Aim of the exercise:
Your task is to copy the lines of the data below from the line holding "rbase := BitVec.ofNat 72 (field bs 8 9)" through the line holding "buffer (R419). -/", inclusive, exactly and with nothing added.

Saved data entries
-- ==== Sys2Proof/Machine/Exchange.lean ====
section
/-!
DEFINITION. The scheduled exchange (R419 to R428): manifests, rounds and tides at the harbourmaster, grants, copies and reports,
the end and the abandonment of rounds; the harbourmaster's failover (R429); and time-base discipline (R405).
-/

namespace Sys2Proof.Machine

/-! ### Manifests (R419, R420) -/

/-- A manifest as a package keeps it, from its descriptor (R419). -/
def manifestOf (pkg core grp : Nat) (bs : List Byte) : Manifest where
  pkg := pkg
  core := core
  grp := grp
  round := field bs 0 2
  npart := field bs 2 2 % 2048
  pscope := field bs 5 1 % 8
  rbase := BitVec.ofNat 72 (field bs 8 9)
  rcap := field bs 0x18 5
  recs := (List.range (field bs 4 1)).map fun i =>
    let o := 32 + 32 * i
    { dst := field bs o 2 % 2048, len := field bs (o + 3) 5, post := field bs (o + 8) 5,
      src := BitVec.ofNat 72 (field bs (o + 0x10) 9), route := Route.none, nbr := none }

/-- The pages of a receive buffer (R419). -/
def Manifest.pages (m : Manifest) : List VAddr :=
  (List.range ((m.rcap + 65535) / 65536)).map fun (i : Nat) => vadd m.rbase (65536 * i)

/-- A malformed manifest (R420), its pages apart. -/
def State.malformed (s : State) (m : Manifest) : Bool :=
  let dsts := m.recs.map ManRec.dst
  m.npart = 0 || decide (1058 < m.npart) || !(m.pscope = 4 || m.pscope = 5) || dsts.any (fun d => decide (1057 < d) || d = s.pkg)
    || decide (dsts.dedup.length ≠ dsts.length) || decide (m.rbase.toNat % 65536 ≠ 0)

/-- The neighbour at the first hop of a two-hop route (R424). -/
def State.neighbour (s : State) (port : Nat) : Option Nat :=
  (List.range 1058).find? fun p => !s.ownPkg p && s.hops p = 1 && (s.routes.get Route.none p).port = port

/-- The route items that the posting package adds to a record (R424). -/
def State.routed (s : State) (r : ManRec) : ManRec :=
  let e := s.routes.get Route.none r.dst
  { r with route := e, nbr := if e.hops = 2 then s.neighbour e.port else none }

/-- The two route items of a record, and DST, in 36 bits of a MANIFEST packet (R424; log entry 6). -/
def ManRec.routeBits (r : ManRec) : Nat :=
  r.dst % 2 ^ 11 + (r.nbr.getD 0x7FF) % 2 ^ 11 * 2 ^ 11 + r.route.via % 64 * 2 ^ 22 + r.route.port % 64 * 2 ^ 28 + r.route.hops % 4 * 2 ^ 34

/-- The bytes of a MANIFEST packet (log entry 6): the header as the descriptor has it, then 15 bytes a record, with DST, POST, LEN and the
two route items; at most 255 records, so that LEN of the packet is below 4,096 (R406). SRC stays at the source, which alone reads it. -/
def manifestBytes (m : Manifest) : List Byte :=
  leBytes 2 m.round ++ leBytes 2 m.npart ++ leBytes 1 m.recs.length ++ leBytes 3 m.pscope ++ leBytes 16 m.rbase.toNat ++ leBytes 8 m.rcap
    ++ m.recs.flatMap fun r => leBytes 15 (r.routeBits + r.post % 2 ^ 40 * 2 ^ 36 + r.len % 2 ^ 40 * 2 ^ 76)

/-- The manifest that a MANIFEST packet carries. -/
def packetManifest (p : Packet) : Manifest :=
  let bs := p.data
  { manifestOf p.spkg p.score (p.arg.toNat % 4096) (bs.take 32) with
    recs := (List.range (field bs 4 1)).map fun i =>
      let e := field bs (32 + 15 * i) 15
      let n := nbits e 21 11
      { dst := nbits e 10 0, len := nbits e 115 76, post := nbits e 75 36, src := 0,
        route := { via := nbits e 27 22, port := nbits e 33 28, hops := nbits e 35 34 },
        nbr := if n ≤ 1057 then some n else none } }

/-- `x.post` (R420). -/
def execXPost (d : Reg) (a : AReg) (s : State) : Host.Outcome State Fault Refusal :=
  (coreState s (waitDest s d (
    let va := s.cur.getA a
    readDesc s va 32 fun s hd =>
      readDesc s va (32 + 32 * field hd 4 1) fun s bs =>
        let k := s.focusCore
        if !s.released k s.focusFw .core then .wait s
        else
          let m := manifestOf s.pkg k s.hmGrp bs
          if s.malformed m then writeS s d (roundWord 4 m.round 0)
          else
          match s.checkPages k m.pages with
          | .bad s _ => writeS s d (roundWord 4 m.round 0)
          | .wait s => .wait s
          | .ok s =>
            let s := s.dropWalk k
            let m := { m with recs := m.recs.map s.routed }
            let r := s.takeTag
            let x : PostF := { tag := r.2, core := k, fw := s.focusFw, d := d, round := m.round, deadline := s.tb + s.acktmo }
            let y : MyRound := { grp := m.grp, round := m.round, core := k, asn := s.curCore.asn, addr := va, man := m, tag := r.2, sent_ := [] }
            let t := { r.1 with posts := r.1.posts ++ [x], myRounds := r.1.myRounds ++ [y] }
            let t := t.send (ctrlPacket 0x11 s.pkg k s.hmPrim (r.2 % 65536) (BitVec.ofNat 64 m.grp) (manifestBytes m))
            .ok (t.setCur (t.cur.setFE d .pending).advance)))).dropReads.out

/-- `MANIFEST_ANSWER` (R420, R421): the harbourmaster's answer. -/
def execManifestAnswer (p : Packet) (s : State) : Host.Outcome State Fault Refusal :=
  if !nbit p.arg.toNat 63 then .next s
  else
    .next (s.receive 0x11 p fun s =>
      match s.posts.find? fun x => x.tag % 65536 = p.tag && x.core = p.score with
      | none => s
      | some x =>
        let st := p.arg.toNat % 16
        let keep (r : MyRound) : Bool := st = 0 || decide (r.tag ≠ x.tag)
        { s with posts := s.posts.filter (fun y => y.tag ≠ x.tag), myRounds := s.myRounds.filter keep }.deliver
          x.core x.fw x.d (roundWord st x.round 0) none)

/-- `POST_ANSWER_TIMEOUT` (R420): NO_HM. -/
def execPostAnswerTimeout (tag : Nat) (s : State) : Host.Outcome State Fault Refusal :=
  match s.posts.find? fun x => x.tag = tag && decide (x.deadline ≤ s.tb) with
  | some x => .next (s.failPost x)
  | none => .next s

/-! ### Demand and tides (R422, R423) -/

/-- The quantum: bytes of a pair in one berth (R422). -/
def quantum : Nat := 24576

/-- A pair of the demand: source, destination, where its stream begins at the destination, bytes granted, quanta, and its ports
as (package, port). -/
structure Pair where
  src : Nat
  dst : Nat
  off : Nat
  bytes : Nat
  q : Nat
  done : Nat
  ports : List (Nat × Nat)
deriving DecidableEq, Repr

/-- The ports of a record's route, where it can be granted (R424). -/
def ManRec.ports (r : ManRec) (src : Nat) : Option (List (Nat × Nat)) :=
  match r.route.hops, r.nbr with
  | 1, _ => some [(src, r.route.port)]
  | 2, some n => some [(src, r.route.port), (n, r.route.via)]
  | _, _ => none

/-- The pairs to one destination, from its sources in rising package number (R422). -/
def pairsTo (j : Manifest) : List Manifest → Nat → List Pair
  | [], _ => []
  | m :: ms, off =>
    match m.recs.find? fun r => r.dst = j.pkg with
    | none => pairsTo j ms off
    | some r =>
      let bytes := match r.ports m.pkg with | some _ => min r.post (j.rcap - off) | none => 0
      { src := m.pkg, dst := j.pkg, off := off, bytes := bytes, q := (bytes + quantum - 1) / quantum, done := 0,
        ports := (r.ports m.pkg).getD [] } :: pairsTo j ms (off + r.post)

/-- Insert a manifest in rising package number. -/
def insertMan (m : Manifest) : List Manifest → List Manifest
  | [] => [m]
  | x :: xs => if m.pkg < x.pkg then m :: x :: xs else x :: insertMan m xs

/-- The demand of a round (R422). -/
def demandOf (ms : List Manifest) : List Pair :=
  let ranked := ms.foldl (fun l m => insertMan m l) []
  ranked.flatMap fun j => pairsTo j ranked 0

/-- The destination that a source takes in a tide (R423): the largest demand whose destination and ports are free, ties to the
lower number. -/
def bestPair (ps : List Pair) (taken : List Nat) (used : List (Nat × Nat)) (i : Nat) : Option Pair :=
  ps.foldl (fun best p =>
    if p.src ≠ i || p.q = 0 || taken.contains p.dst || p.ports.any used.contains then best
    else
      match best with
      | none => some p
      | some b => if b.q < p.q || (b.q = p.q && decide (p.dst < b.dst)) then some p else best) none

/-- The pairs of one tide, over the sources in rising rank. -/
def tideOf (ps : List Pair) : List Nat → List Nat → List (Nat × Nat) → List Pair
  | [], _, _ => []
  | i :: is, taken, used =>
    match bestPair ps taken used i with
    | none => tideOf ps is taken used
    | some p => p :: tideOf ps is (p.dst :: taken) (p.ports ++ used)

/-- A tide of a round as it is formed: its length in berths and its pairs as they then stand. -/
structure Formed where
  len : Nat
  pairs : List Pair
deriving DecidableEq, Repr

/-- Split a demand into tides (R423); `fuel` bounds them. -/
def splitTides (srcs : List Nat) : Nat → List Pair → List Formed
  | 0, _ => []
  | fuel + 1, ps =>
    match tideOf ps srcs [] [] with
    | [] => []
    | t :: ts =>
      let len := ts.foldl (fun l p => min l p.q) t.q
      let inTide (p : Pair) : Bool := (t :: ts).any fun x => x.src = p.src && x.dst = p.dst
      let ps := ps.map fun p => if inTide p then { p with q := p.q - len, done := p.done + len * quantum } else p
      { len := len, pairs := t :: ts } :: splitTides srcs fuel ps

/-! ### Booking a tide (R424) -/

/-- The uses of a pair, each for the length of the tide: the posting core's copy engine and the first port from the first
berth, the second port one berth later. -/
def Pair.uses (p : Pair) (core len : Nat) : List BUse :=
  let use (c : Cal) (pkg off : Nat) : BUse := { newUse c pkg true (256 * len) 0 with floor := off, n := len }
  use { kind := .ce, idx := core } p.src 0 ::
    p.ports.mapIdx fun i x => use { kind := .port, idx := x.2 } x.1 (if i = 0 then 0 else 1)

/-- Where the receive buffer of a package begins. -/
def rbaseOf (ms : List Manifest) (pkg : Nat) : VAddr := match ms.find? fun m => m.pkg = pkg with | some m => m.rbase | none => 0

/-- The posting core of a package. -/
def postCore (ms : List Manifest) (pkg : Nat) : Nat := match ms.find? fun m => m.pkg = pkg with | some m => m.core | none => 0

/-- A tide to be booked from a berth. -/
def mkTide (ms : List Manifest) (xid berth now : Nat) (f : Formed) : Tide where
  xid := xid % 4096
  len := f.len
  berth := berth
  pairs := f.pairs.map fun p =>
    { src := p.src, dst := p.dst, lo := p.done, hi := min (p.done + f.len * quantum) p.bytes,
      addr := vadd (rbaseOf ms p.dst) (p.off + p.done) }
  uses := f.pairs.flatMap fun p => p.uses (postCore ms p.src) f.len
  committed := false
  dead := false
  refusals := 0
  next := now
  round := none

Solution to the exercise:
  rbase := BitVec.ofNat 72 (field bs 8 9)
  rcap := field bs 0x18 5
  recs := (List.range (field bs 4 1)).map fun i =>
    let o := 32 + 32 * i
    { dst := field bs o 2 % 2048, len := field bs (o + 3) 5, post := field bs (o + 8) 5,
      src := BitVec.ofNat 72 (field bs (o + 0x10) 9), route := Route.none, nbr := none }

/-- The pages of a receive buffer (R419). -/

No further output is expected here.